(Excerpts from a dataset)
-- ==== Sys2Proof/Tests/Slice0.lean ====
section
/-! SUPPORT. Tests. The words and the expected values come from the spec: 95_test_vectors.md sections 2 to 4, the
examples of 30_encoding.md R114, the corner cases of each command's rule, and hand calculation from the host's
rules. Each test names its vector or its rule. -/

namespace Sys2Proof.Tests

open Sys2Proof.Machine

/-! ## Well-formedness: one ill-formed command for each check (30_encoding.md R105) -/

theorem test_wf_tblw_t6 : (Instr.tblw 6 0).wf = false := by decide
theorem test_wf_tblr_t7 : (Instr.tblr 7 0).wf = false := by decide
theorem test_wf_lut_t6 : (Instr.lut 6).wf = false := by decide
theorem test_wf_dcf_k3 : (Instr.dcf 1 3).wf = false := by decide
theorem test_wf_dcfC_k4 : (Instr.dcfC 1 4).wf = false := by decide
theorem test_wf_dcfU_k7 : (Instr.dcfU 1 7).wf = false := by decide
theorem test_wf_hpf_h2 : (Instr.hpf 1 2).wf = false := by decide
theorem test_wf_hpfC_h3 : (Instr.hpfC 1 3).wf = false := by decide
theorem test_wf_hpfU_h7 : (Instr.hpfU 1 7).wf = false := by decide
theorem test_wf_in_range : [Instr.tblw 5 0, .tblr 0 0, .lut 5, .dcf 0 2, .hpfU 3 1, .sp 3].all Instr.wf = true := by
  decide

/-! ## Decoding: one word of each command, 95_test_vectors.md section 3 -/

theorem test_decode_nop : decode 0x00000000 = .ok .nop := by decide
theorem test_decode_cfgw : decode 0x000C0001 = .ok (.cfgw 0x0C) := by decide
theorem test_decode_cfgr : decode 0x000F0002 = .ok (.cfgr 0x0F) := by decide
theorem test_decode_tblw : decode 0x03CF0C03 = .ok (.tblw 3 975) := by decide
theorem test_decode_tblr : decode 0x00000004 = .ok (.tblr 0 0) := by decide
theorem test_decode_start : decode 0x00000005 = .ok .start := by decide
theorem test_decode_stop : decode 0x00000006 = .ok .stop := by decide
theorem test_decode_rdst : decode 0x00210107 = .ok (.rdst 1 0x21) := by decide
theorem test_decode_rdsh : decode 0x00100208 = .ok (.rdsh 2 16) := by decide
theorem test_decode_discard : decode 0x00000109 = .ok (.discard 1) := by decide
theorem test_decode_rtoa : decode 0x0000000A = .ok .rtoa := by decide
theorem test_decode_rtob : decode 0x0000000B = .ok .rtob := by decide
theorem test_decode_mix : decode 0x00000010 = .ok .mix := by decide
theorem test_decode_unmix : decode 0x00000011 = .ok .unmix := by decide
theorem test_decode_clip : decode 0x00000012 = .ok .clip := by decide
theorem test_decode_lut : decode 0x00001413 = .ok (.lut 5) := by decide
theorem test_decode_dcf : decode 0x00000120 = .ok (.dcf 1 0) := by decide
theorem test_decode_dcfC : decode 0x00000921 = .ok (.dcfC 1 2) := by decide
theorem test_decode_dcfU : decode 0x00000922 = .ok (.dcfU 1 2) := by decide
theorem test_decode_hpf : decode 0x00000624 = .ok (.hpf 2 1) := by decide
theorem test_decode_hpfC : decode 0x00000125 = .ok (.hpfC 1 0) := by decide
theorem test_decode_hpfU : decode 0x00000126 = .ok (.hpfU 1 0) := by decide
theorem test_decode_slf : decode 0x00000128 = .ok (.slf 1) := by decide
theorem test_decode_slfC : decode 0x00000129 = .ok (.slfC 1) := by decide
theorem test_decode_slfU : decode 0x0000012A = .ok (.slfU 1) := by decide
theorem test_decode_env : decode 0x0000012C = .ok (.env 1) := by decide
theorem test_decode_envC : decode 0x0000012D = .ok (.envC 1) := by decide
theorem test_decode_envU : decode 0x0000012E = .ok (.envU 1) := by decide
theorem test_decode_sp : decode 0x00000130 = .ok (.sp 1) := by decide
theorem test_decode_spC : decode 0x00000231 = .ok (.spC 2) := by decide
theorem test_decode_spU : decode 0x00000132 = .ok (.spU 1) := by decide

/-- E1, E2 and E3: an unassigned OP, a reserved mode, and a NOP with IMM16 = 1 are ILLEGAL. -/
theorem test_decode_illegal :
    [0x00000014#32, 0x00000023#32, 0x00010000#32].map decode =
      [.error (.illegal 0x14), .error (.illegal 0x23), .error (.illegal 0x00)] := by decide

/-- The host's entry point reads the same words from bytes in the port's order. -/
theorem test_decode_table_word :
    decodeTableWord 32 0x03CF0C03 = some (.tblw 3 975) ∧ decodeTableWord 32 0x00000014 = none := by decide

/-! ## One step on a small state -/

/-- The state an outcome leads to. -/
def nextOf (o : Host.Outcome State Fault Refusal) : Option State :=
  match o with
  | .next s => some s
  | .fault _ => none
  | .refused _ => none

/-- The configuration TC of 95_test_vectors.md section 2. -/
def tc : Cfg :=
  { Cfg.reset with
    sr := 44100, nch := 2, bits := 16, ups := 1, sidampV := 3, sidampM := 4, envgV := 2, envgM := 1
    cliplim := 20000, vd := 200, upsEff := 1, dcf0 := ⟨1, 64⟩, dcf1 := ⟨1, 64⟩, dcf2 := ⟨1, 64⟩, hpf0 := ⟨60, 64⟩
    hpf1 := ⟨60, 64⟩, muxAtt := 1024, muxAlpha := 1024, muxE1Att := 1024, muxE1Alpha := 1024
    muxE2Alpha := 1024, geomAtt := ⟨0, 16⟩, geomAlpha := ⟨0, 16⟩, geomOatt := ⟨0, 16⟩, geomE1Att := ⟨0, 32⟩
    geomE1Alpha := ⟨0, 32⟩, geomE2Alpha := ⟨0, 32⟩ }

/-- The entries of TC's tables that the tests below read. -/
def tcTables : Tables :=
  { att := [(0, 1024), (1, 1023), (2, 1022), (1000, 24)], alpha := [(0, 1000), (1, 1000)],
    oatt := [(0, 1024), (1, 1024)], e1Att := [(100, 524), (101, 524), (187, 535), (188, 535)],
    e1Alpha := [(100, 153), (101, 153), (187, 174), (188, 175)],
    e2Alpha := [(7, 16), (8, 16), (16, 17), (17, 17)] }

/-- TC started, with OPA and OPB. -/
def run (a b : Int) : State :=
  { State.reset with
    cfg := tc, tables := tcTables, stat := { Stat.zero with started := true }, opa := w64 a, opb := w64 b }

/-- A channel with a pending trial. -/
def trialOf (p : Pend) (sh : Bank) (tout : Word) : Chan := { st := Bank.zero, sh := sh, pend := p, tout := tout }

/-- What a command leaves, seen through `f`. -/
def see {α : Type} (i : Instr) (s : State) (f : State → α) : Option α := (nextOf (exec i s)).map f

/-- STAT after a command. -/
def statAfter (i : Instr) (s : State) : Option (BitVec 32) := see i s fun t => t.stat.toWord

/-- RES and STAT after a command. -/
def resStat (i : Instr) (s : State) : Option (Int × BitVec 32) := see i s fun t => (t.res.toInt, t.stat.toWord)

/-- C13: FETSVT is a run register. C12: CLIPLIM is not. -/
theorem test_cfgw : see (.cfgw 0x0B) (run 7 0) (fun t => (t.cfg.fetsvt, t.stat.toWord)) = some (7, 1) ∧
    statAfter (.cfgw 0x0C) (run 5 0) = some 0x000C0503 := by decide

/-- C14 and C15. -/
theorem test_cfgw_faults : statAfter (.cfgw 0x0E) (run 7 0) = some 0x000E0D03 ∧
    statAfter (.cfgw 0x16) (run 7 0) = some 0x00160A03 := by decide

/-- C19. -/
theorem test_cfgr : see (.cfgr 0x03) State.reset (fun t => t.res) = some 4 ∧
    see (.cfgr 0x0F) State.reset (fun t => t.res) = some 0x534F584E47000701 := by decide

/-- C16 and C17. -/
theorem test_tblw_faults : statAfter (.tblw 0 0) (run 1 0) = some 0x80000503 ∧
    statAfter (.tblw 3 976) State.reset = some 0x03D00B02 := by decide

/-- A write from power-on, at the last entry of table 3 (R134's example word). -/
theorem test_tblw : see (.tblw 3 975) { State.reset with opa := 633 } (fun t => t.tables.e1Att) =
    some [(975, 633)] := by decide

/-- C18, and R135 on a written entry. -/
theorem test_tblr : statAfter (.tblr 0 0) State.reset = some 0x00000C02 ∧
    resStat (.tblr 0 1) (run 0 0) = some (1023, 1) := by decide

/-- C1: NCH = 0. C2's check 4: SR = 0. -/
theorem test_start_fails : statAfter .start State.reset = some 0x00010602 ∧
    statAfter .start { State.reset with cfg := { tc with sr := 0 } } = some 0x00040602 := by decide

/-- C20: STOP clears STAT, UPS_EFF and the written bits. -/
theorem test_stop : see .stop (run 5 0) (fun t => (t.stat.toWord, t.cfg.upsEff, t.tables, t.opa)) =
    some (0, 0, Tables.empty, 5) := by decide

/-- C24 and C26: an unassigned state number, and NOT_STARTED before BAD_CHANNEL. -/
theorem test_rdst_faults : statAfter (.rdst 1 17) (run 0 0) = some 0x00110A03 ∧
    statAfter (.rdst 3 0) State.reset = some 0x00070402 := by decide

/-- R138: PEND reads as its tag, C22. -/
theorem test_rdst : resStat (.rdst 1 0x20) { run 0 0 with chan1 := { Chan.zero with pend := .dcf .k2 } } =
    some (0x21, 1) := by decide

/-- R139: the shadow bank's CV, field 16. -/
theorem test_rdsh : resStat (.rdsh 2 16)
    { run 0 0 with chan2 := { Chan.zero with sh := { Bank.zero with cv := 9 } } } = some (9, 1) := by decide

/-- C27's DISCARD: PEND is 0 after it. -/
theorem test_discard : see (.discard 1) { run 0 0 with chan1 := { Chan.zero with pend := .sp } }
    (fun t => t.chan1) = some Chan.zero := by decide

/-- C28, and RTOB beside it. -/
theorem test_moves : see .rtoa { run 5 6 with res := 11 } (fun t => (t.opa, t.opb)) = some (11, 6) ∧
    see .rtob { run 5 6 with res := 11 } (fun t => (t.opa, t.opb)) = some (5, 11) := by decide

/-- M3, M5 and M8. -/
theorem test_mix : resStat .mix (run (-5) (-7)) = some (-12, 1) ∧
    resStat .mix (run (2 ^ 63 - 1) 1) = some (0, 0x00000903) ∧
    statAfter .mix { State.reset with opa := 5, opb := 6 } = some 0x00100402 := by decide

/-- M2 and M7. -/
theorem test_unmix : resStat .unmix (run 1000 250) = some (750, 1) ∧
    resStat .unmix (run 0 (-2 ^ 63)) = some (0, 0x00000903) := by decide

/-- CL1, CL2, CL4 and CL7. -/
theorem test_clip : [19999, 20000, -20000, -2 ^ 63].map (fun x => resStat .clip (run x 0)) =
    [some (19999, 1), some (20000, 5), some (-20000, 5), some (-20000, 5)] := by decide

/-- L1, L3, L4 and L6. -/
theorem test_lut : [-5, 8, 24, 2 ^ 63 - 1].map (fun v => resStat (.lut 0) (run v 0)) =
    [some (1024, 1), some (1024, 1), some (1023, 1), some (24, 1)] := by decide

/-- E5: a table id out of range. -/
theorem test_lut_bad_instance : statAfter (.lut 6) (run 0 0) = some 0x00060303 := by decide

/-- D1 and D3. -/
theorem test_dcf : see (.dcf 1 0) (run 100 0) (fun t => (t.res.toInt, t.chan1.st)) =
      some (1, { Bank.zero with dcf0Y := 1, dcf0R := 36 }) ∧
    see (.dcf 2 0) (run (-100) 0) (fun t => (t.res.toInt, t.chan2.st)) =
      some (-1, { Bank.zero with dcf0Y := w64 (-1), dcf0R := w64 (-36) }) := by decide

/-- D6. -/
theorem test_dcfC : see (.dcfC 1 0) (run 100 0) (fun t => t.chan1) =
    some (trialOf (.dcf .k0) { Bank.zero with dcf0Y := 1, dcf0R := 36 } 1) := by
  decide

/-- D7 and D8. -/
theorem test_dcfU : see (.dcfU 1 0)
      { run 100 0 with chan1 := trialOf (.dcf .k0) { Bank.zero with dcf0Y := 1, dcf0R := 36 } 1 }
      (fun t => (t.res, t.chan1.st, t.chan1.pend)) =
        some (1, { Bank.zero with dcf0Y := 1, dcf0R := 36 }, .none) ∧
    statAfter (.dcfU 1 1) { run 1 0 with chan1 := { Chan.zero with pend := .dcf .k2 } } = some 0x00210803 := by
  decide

---

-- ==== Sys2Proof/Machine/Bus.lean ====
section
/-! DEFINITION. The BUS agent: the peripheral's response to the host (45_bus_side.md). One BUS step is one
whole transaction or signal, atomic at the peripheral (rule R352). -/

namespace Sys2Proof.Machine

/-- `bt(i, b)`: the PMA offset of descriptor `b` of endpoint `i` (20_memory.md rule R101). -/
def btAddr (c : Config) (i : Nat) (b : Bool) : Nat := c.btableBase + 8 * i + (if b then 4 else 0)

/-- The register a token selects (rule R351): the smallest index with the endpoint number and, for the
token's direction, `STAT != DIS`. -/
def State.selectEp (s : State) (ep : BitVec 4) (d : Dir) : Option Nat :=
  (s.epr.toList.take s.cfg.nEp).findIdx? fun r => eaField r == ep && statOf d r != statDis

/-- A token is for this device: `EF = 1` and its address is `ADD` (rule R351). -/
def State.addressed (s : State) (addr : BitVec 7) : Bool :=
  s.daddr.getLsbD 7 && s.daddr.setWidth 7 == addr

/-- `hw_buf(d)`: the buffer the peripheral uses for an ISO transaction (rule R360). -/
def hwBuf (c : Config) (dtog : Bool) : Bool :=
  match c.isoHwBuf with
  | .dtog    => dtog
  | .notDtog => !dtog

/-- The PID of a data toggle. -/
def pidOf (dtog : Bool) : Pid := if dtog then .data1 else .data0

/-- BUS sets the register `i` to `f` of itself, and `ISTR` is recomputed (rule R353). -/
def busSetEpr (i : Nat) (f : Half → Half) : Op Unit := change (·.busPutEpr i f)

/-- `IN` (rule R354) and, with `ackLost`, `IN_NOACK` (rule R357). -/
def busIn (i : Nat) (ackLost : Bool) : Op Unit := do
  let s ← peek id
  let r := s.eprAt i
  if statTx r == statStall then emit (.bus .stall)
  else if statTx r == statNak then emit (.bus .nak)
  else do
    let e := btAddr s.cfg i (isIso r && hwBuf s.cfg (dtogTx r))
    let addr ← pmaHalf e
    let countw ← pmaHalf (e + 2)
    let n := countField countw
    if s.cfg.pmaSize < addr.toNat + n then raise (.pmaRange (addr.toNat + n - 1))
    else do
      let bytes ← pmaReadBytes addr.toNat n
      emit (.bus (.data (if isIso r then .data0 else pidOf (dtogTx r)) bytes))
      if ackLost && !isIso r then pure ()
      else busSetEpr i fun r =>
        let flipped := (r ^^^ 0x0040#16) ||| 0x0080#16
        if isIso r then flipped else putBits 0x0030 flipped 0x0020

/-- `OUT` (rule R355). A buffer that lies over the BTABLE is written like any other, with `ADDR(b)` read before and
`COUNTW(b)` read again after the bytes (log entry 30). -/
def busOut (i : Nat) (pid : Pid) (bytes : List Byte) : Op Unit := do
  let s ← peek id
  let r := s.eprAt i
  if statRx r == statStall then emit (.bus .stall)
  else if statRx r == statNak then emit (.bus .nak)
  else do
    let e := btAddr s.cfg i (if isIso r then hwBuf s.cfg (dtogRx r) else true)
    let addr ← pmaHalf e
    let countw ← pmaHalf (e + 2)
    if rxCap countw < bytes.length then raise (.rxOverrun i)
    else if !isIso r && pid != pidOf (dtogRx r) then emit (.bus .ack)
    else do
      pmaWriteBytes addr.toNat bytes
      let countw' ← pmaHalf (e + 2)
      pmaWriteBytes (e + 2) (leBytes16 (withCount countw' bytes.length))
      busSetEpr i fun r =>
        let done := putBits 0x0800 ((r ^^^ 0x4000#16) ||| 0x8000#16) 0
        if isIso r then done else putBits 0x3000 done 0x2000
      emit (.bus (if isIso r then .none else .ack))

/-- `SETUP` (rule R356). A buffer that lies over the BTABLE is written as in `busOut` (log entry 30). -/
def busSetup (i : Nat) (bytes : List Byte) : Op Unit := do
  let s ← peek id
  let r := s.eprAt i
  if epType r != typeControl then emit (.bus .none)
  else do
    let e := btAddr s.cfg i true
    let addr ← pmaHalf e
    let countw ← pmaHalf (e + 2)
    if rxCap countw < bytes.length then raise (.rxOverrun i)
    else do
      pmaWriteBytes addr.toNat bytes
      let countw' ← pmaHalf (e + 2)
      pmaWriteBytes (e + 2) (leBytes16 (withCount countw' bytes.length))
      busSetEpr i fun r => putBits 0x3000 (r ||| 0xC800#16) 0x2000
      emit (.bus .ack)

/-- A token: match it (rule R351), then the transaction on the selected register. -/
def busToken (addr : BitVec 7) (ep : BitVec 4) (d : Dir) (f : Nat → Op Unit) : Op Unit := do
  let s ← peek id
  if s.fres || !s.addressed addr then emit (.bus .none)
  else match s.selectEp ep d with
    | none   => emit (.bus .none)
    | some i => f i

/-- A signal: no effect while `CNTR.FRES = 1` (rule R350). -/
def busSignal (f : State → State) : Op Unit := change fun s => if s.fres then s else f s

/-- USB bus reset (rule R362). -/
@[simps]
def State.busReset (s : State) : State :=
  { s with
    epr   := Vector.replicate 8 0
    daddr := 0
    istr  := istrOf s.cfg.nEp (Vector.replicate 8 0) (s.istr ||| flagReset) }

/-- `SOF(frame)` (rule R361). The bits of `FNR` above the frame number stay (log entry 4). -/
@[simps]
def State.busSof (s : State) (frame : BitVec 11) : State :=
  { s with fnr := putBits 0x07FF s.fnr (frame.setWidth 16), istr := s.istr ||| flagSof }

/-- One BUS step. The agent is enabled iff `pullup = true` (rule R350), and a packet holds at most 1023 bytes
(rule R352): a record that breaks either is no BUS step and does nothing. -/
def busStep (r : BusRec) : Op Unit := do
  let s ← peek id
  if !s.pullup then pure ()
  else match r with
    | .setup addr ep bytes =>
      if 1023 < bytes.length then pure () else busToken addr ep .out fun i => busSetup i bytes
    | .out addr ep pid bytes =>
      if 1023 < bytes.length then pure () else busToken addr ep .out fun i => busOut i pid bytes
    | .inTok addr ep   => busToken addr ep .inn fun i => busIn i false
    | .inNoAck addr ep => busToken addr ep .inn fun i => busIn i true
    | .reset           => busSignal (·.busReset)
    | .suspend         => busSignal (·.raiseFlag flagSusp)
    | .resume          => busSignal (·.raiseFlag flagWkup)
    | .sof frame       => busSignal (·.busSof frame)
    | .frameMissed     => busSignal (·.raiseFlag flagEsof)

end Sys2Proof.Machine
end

### ABOUT THIS EXERCISE
The reply should consist solely of the lines above from the one that has "-- ==== Sys2Proof/Tests/Slice0.lean" through the one that has "theorem test_decode_cfgr : decode", reproduced exactly.

### EXERCISE RESULT
-- ==== Sys2Proof/Tests/Slice0.lean ====
section
/-! SUPPORT. Tests. The words and the expected values come from the spec: 95_test_vectors.md sections 2 to 4, the
examples of 30_encoding.md R114, the corner cases of each command's rule, and hand calculation from the host's
rules. Each test names its vector or its rule. -/

namespace Sys2Proof.Tests

open Sys2Proof.Machine

/-! ## Well-formedness: one ill-formed command for each check (30_encoding.md R105) -/

theorem test_wf_tblw_t6 : (Instr.tblw 6 0).wf = false := by decide
theorem test_wf_tblr_t7 : (Instr.tblr 7 0).wf = false := by decide
theorem test_wf_lut_t6 : (Instr.lut 6).wf = false := by decide
theorem test_wf_dcf_k3 : (Instr.dcf 1 3).wf = false := by decide
theorem test_wf_dcfC_k4 : (Instr.dcfC 1 4).wf = false := by decide
theorem test_wf_dcfU_k7 : (Instr.dcfU 1 7).wf = false := by decide
theorem test_wf_hpf_h2 : (Instr.hpf 1 2).wf = false := by decide
theorem test_wf_hpfC_h3 : (Instr.hpfC 1 3).wf = false := by decide
theorem test_wf_hpfU_h7 : (Instr.hpfU 1 7).wf = false := by decide
theorem test_wf_in_range : [Instr.tblw 5 0, .tblr 0 0, .lut 5, .dcf 0 2, .hpfU 3 1, .sp 3].all Instr.wf = true := by
  decide

/-! ## Decoding: one word of each command, 95_test_vectors.md section 3 -/

theorem test_decode_nop : decode 0x00000000 = .ok .nop := by decide
theorem test_decode_cfgw : decode 0x000C0001 = .ok (.cfgw 0x0C) := by decide
theorem test_decode_cfgr : decode 0x000F0002 = .ok (.cfgr 0x0F) := by decide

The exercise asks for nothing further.